The turn-in time of test results is defined as the amount of time to get the results of the COVID-19 test. Reducing the turn-in time is essential because case isolation and contact tracing may be initiated with the confirmed test results. A few studies distribute information about the turn-in time, reporting that it typically takes from one to three days to get test results back, and it may take longer due to possible backlogs in the lab [42,43]. The effects of turn-in time on disease spreading are also investigated for different values of turn-in time ranging from one to three days. Finally, based on the current COVID-19 outbreak statistics, the fatality rate of COVID-19 is assumed to be 2.2% [1].
The model described above is implemented in the NetLogo 6.2.0 platform. It is assumed that the population size is set to 20,000 among which 20 individuals are being exposed to COVID-19. Initially, the individuals are randomly placed in the space divided into 2809 square grids (53 × 53 patches), and they move around in a random way. In our model, contact is defined as the presence of individuals in the same square grid at the same time slot. The contact is implemented in NetLogo by using a link agent connecting infectious individuals and susceptible ones in the same grid. Later, the links may be used for the contact tracing process. Using a population-based survey result of epidemiologically relevant social contacts, it is indicated that the average number of contacts per day per person is 14–16, with significantly high dispersion [44,45]. The number of daily contacts in our model follows a Poisson distribution with mean 14.2 individuals and a standard deviation 3.8 individuals. In our ABM model, the values for relevant epidemiological parameters can easily be adjusted, so that simulation experiments are performed under various scenarios. The flexibility and interactivity of the ABM in the NetLogo platform enable us to examine the impacts of parameters and control measures on disease spreading under diverse circumstances.
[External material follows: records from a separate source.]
@[simp] theorem callTo_a (s : State) (x t : Word) : (s.callTo x t).a = s.a := rfl
@[simp] theorem callTo_b (s : State) (x t : Word) : (s.callTo x t).b = s.b := rfl
@[simp] theorem callTo_c (s : State) (x t : Word) : (s.callTo x t).c = s.c := rfl
@[simp] theorem callTo_d (s : State) (x t : Word) : (s.callTo x t).d = s.d := rfl
@[simp] theorem callTo_e (s : State) (x t : Word) : (s.callTo x t).e = s.e := rfl
@[simp] theorem callTo_h (s : State) (x t : Word) : (s.callTo x t).h = s.h := rfl
@[simp] theorem callTo_l (s : State) (x t : Word) : (s.callTo x t).l = s.l := rfl
@[simp] theorem callTo_flags (s : State) (x t : Word) : (s.callTo x t).flags = s.flags := rfl
@[simp] theorem callTo_ie (s : State) (x t : Word) : (s.callTo x t).ie = s.ie := rfl
@[simp] theorem callTo_icount (s : State) (x t : Word) : (s.callTo x t).icount = s.icount := rfl
@[simp] theorem callTo_queue (s : State) (x t : Word) : (s.callTo x t).queue = s.queue := rfl
@[simp] theorem callTo_inp (s : State) (x t : Word) : (s.callTo x t).inp = s.inp := rfl
@[simp] theorem callTo_out (s : State) (x t : Word) : (s.callTo x t).out = s.out := rfl
@[simp] theorem callTo_shift (s : State) (x t : Word) : (s.callTo x t).shift = s.shift := rfl
@[simp] theorem callTo_runState (s : State) (x t : Word) : (s.callTo x t).runState = s.runState := rfl
@[simp] theorem callTo_fault (s : State) (x t : Word) : (s.callTo x t).fault = s.fault := rfl
@[simp] theorem callTo_draws (s : State) (x t : Word) : (s.callTo x t).draws = s.draws := rfl

@[simp] theorem enterInterrupt_a (s : State) (cfg : Config) (v : BitVec 3) : (s.enterInterrupt cfg v).a = s.a := rfl
@[simp] theorem enterInterrupt_b (s : State) (cfg : Config) (v : BitVec 3) : (s.enterInterrupt cfg v).b = s.b := rfl
@[simp] theorem enterInterrupt_c (s : State) (cfg : Config) (v : BitVec 3) : (s.enterInterrupt cfg v).c = s.c := rfl
@[simp] theorem enterInterrupt_d (s : State) (cfg : Config) (v : BitVec 3) : (s.enterInterrupt cfg v).d = s.d := rfl
@[simp] theorem enterInterrupt_e (s : State) (cfg : Config) (v : BitVec 3) : (s.enterInterrupt cfg v).e = s.e := rfl
@[simp] theorem enterInterrupt_h (s : State) (cfg : Config) (v : BitVec 3) : (s.enterInterrupt cfg v).h = s.h := rfl
@[simp] theorem enterInterrupt_l (s : State) (cfg : Config) (v : BitVec 3) : (s.enterInterrupt cfg v).l = s.l := rfl
@[simp] theorem enterInterrupt_flags (s : State) (cfg : Config) (v : BitVec 3) : (s.enterInterrupt cfg v).flags = s.flags := rfl
@[simp] theorem enterInterrupt_icount (s : State) (cfg : Config) (v : BitVec 3) : (s.enterInterrupt cfg v).icount = s.icount := rfl
@[simp] theorem enterInterrupt_inp (s : State) (cfg : Config) (v : BitVec 3) : (s.enterInterrupt cfg v).inp = s.inp := rfl
@[simp] theorem enterInterrupt_out (s : State) (cfg : Config) (v : BitVec 3) : (s.enterInterrupt cfg v).out = s.out := rfl
@[simp] theorem enterInterrupt_shift (s : State) (cfg : Config) (v : BitVec 3) : (s.enterInterrupt cfg v).shift = s.shift := rfl
@[simp] theorem enterInterrupt_runState (s : State) (cfg : Config) (v : BitVec 3) : (s.enterInterrupt cfg v).runState = s.runState := rfl
@[simp] theorem enterInterrupt_fault (s : State) (cfg : Config) (v : BitVec 3) : (s.enterInterrupt cfg v).fault = s.fault := rfl
@[simp] theorem enterInterrupt_draws (s : State) (cfg : Config) (v : BitVec 3) : (s.enterInterrupt cfg v).draws = s.draws := rfl
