theorem exec_outPort_replaceShift {s t : State} {p : Byte} (hp : p ≠ 4) (h : exec (.outPort p) s = .next t) (w : Word) :
    exec (.outPort p) { s with shift := w } = .next { t with shift := w } := by
  simp only [exec, execOut, portWrite_replaceShift s w hp] at h ⊢
  split at h <;> next heq => cases h; rw [heq]; rfl

/-- Every instruction but IN 3 and OUT 4 commutes with replacing the shift register: the port instructions by the port
laws, the conditional transfers on each side of the condition, and the writes of a register or pair whichever it is. -/
theorem exec_replaceShift {i : Instr} (h3 : i ≠ .inPort 3) (h4 : i ≠ .outPort 4) {s t : State}
    (h : exec i s = .next t) (w : Word) : exec i { s with shift := w } = .next { t with shift := w } := by
  cases i
  case inPort p => exact exec_inPort_replaceShift (fun hp => h3 (hp ▸ rfl)) h w
  case outPort p => exact exec_outPort_replaceShift (fun hp => h4 (hp ▸ rfl)) h w
  case movRR dst _ | movRM dst | mviR dst _ | inrR dst | dcrR dst => cases h; cases dst <;> rfl
  case lxi rp _ | inx rp | dcx rp | popRp rp => cases h; cases rp <;> rfl
  case jcond | ccond | rcond => cases h; simp only [exec, execJcond, execCcond, execRcond]; split <;> rfl
  case rst n => cases h; exact congrArg _ (queueInterrupt_replaceShift s w n _)
  all_goals cases h; rfl

/-- Such an instruction keeps the shift register: replacing it by itself changes nothing. -/
theorem exec_shift {i : Instr} (h3 : i ≠ .inPort 3) (h4 : i ≠ .outPort 4) {s t : State} (h : exec i s = .next t) :
    t.shift = s.shift :=
  shift_eq_of_eq_replaced (Host.Outcome.next.inj (h.symm.trans (exec_replaceShift h3 h4 h s.shift)))

/-- Whether a request is due does not depend on the shift register (60_exceptions.md R261). -/
theorem serviceInterrupt_replaceShift (s : State) (w : Word) (cfg : Config) :
    { s with shift := w }.serviceInterrupt cfg = { s.serviceInterrupt cfg with shift := w } := by
  cases h : s.dueRequest with
  | none => rw [serviceInterrupt_none cfg h, serviceInterrupt_none (s := { s with shift := w }) cfg h]
  | some r => rw [serviceInterrupt_some cfg h, serviceInterrupt_some (s := { s with shift := w }) cfg h]; rfl

theorem loadROM_replaceShift (s : State) (w : Word) (data : List Byte) :
    { s with shift := w }.loadROM data = (s.loadROM data).map fun t => { t with shift := w } := by
  unfold State.loadROM
  split_ifs <;> rfl

theorem hostQueueInterrupt_replaceShift (s : State) (w : Word) (vector delay : Nat) :
    { s with shift := w }.hostQueueInterrupt vector delay
      = (s.hostQueueInterrupt vector delay).map fun t => { t with shift := w } := by
  unfold State.hostQueueInterrupt
  split
  · exact congrArg some (queueInterrupt_replaceShift ..)
  · rfl

theorem frameTick_replaceShift (s : State) (w : Word) :
    { s with shift := w }.frameTick = { s.frameTick with shift := w } :=
  calc { s with shift := w }.frameTick
      _ = { s.frameTickMid with shift := w }.frameTickEnd := congrArg State.frameTickEnd (queueInterrupt_replaceShift ..)
      _ = { s.frameTick with shift := w } := queueInterrupt_replaceShift ..

theorem setInput_replaceShift (s : State) (w : Word) (index : Nat) (value : Byte) :
    { s with shift := w }.setInput index value = (s.setInput index value).map fun t => { t with shift := w } := by
  unfold State.setInput
  split <;> rfl

/-- Every host event but Reset and Step commutes with replacing the shift register, refusals included. -/
theorem event_replaceShift {e : Event} (hreset : e ≠ .reset) (hstep : e ≠ .step) (s : State) (w : Word) :
    { s with shift := w }.event e = (s.event e).map fun t => { t with shift := w } := by
  cases e with
  | reset => exact absurd rfl hreset
  | step => exact absurd rfl hstep
  | loadROM data => exact loadROM_replaceShift s w data
  | queueInterrupt vector delay => exact hostQueueInterrupt_replaceShift s w vector delay
  | frameTick => exact congrArg some (frameTick_replaceShift s w)
  | frameTickMid | frameTickEnd => exact congrArg some (queueInterrupt_replaceShift ..)
  | setInput index value => exact setInput_replaceShift s w index value
  | getOutput index => simp only [State.event, Option.map_map]; rfl
  | getRAM => rfl

/-- Such an event keeps the shift register. -/
theorem event_shift {e : Event} (hreset : e ≠ .reset) (hstep : e ≠ .step) {s t : State} (h : s.event e = some t) :
    t.shift = s.shift := by
  have hself : some t = (some t).map fun t => { t with shift := s.shift } :=
    h ▸ event_replaceShift hreset hstep s s.shift
  exact shift_eq_of_eq_replaced (Option.some.inj hself)

/-! ### Its window -/

/-- The window is bits 15-n to 8-n (R238 (d)). -/
theorem shiftWindow_eq_extractLsb' (s : State) :
    s.shiftWindow = s.shift.extractLsb' (8 - s.out.out2.toNat % 8) 8 := by
  refine BitVec.eq_of_getLsbD_eq fun i hi => ?_
  rw [getLsbD_shiftWindow s hi, BitVec.getLsbD_extractLsb', decide_eq_true hi, Bool.true_and]

/-- IN 3 reads the window, whatever input latch 3 holds (R232). -/
theorem portRead_three (s : State) : s.portRead 3 = some (s.shift.extractLsb' (8 - s.out.out2.toNat % 8) 8) :=
  congrArg some (shiftWindow_eq_extractLsb' s)

theorem exec_inPort_three (s : State) :
    exec (.inPort 3) s
      = .next ({ s with a := s.shift.extractLsb' (8 - s.out.out2.toNat % 8) 8 }.advance 1) := by
  simp only [exec, execIn, portRead_three]

/-- A window of two joined bytes: the bits below `n` come from the top of the low byte, the others from the high byte. -/
theorem extractLsb'_joinBytes (hi lo : Byte) {n : Nat} (hn : n ≤ 8) :
    (joinBytes hi lo).extractLsb' (8 - n) 8 = (hi <<< n) ||| (lo >>> (8 - n)) := by
  refine BitVec.eq_of_getLsbD_eq fun i hi8 => ?_
  rw [BitVec.getLsbD_extractLsb', getLsbD_joinBytes, BitVec.getLsbD_or, BitVec.getLsbD_shiftLeft,
    BitVec.getLsbD_ushiftRight]
  by_cases hlow : i < n
  · simp [hi8, hlow, show 8 - n + i < 8 by omega]
  · have hbeyond : lo.getLsbD (8 - n + i) = false := BitVec.getLsbD_of_ge _ _ (by omega)
    simp [hi8, hlow, hbeyond, show ¬ 8 - n + i < 8 by omega, show 8 - n + i - 8 = i - n by omega]

/-- Two loads leave nothing of what the shift register held (R238 (c)). -/
theorem loadShift_loadShift_shift (s : State) (v1 v2 : Byte) :
    ((s.loadShift v1).loadShift v2).shift = joinBytes v2 v1 :=
  congrArg (joinBytes v2) (hiByte_loadShift_shift s v1)

/-- A joined word as the rule's number. -/
theorem joinBytes_eq_ofNat (hi lo : Byte) : joinBytes hi lo = BitVec.ofNat 16 (hi.toNat * 256 + lo.toNat) := by
  rw [Nat.mul_comm, ← joinBytes_toNat, BitVec.ofNat_toNat, BitVec.setWidth_eq]

/-- The low three bits of a byte are its offset. -/
theorem toNat_and_seven (k : Byte) : (k &&& 7).toNat = k.toNat % 8 :=
  (BitVec.toNat_and ..).trans (Nat.and_two_pow_sub_one_eq_mod k.toNat 3)

/-- The windows at listed offsets, from the word in the shift register alone. -/
theorem map_portRead_three {s : State} {w : Word} (h : s.shift = w) (offsets : List Byte) :
    offsets.map (fun n => { s with out := { s.out with out2 := n } }.portRead 3)
      = offsets.map fun n => some (w.extractLsb' (8 - n.toNat % 8) 8) := by
  simp only [portRead_three, h]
3. Designed Experiments of the ABM Simulation and Results

This study employs the conventional 3-level factorial design to examine the effectiveness of testing and contact tracing to counter the spread of COVID-19. Three factors are considered: testing coverage, turn-in time of test results, and contact-tracing ratio, denoted by Factors A, B, and C, respectively. The testing coverage indicates that only a certain percentage of infected individuals may take the test, which clearly affects the spread. It is reported that 40–60% of infected people have mild or no symptoms and may pass the virus to others without being tested [46,47]. The simulation experiment employed the factor setting of 20%, 40%, and 60% for testing coverage, meaning that only the corresponding percentage of infected individuals take the test. Considering that most asymptomatic patients and some of the symptomatic patients may not take the COVID-19 test, the factor setting of the testing coverage may be regarded as a conservative estimate. The spread may also be influenced by the turn-in time of test results, which is dependent upon testing capacity. The factor setting of 1, 2, and 3 days is used in the simulation experiment. Finally, it is argued that, despite the risk of privacy infringement, contact tracing can be quite effective in identifying potentially infectious individuals who had been in close proximity to the infectious. Contact tracing can be complicated due to laws and regulations for privacy protection. It is hardly plausible to conduct a complete and accurate tracing of contact chains, and no dependable estimates are available up to this point. According to the COVID-19 contact tracing dashboard maintained by the Department of Health of the State of New Jersey, USA, nearly 30% of contacts followed up have been provided [48]. The factor setting for contact tracing is set to 20%, 40%, and 60% for the simulation experiment, and thus the corresponding percentage of contacts of confirmed cases will be traced. Table 2 summarizes the factor settings of the simulation experiment.
Simulation runs are performed on a desktop computer with an Intel® Core™ i7-9700 CPU @ 3.00GHz. It takes 12.5 s on average to a single simulation run. The full factorial design with three factors with three levels each yields 27 treatment combinations, and five replications have been made for each treatment combination resulting in 135 simulation runs. Five responses have been recorded for each run; duration of the outbreak (Y1), number of deaths (Y2), cumulative number of infections (Y3), peak number of infections (Y4), and time of peak infections (Y5). The experimental design and average responses at each design point are presented in Table 3. For the sake of comparison, the baseline scenario with no testing nor contact-tracing has been run ten times, whose results for five responses are presented in Table 4. A representative baseline profile of the outbreak is depicted in Figure 3.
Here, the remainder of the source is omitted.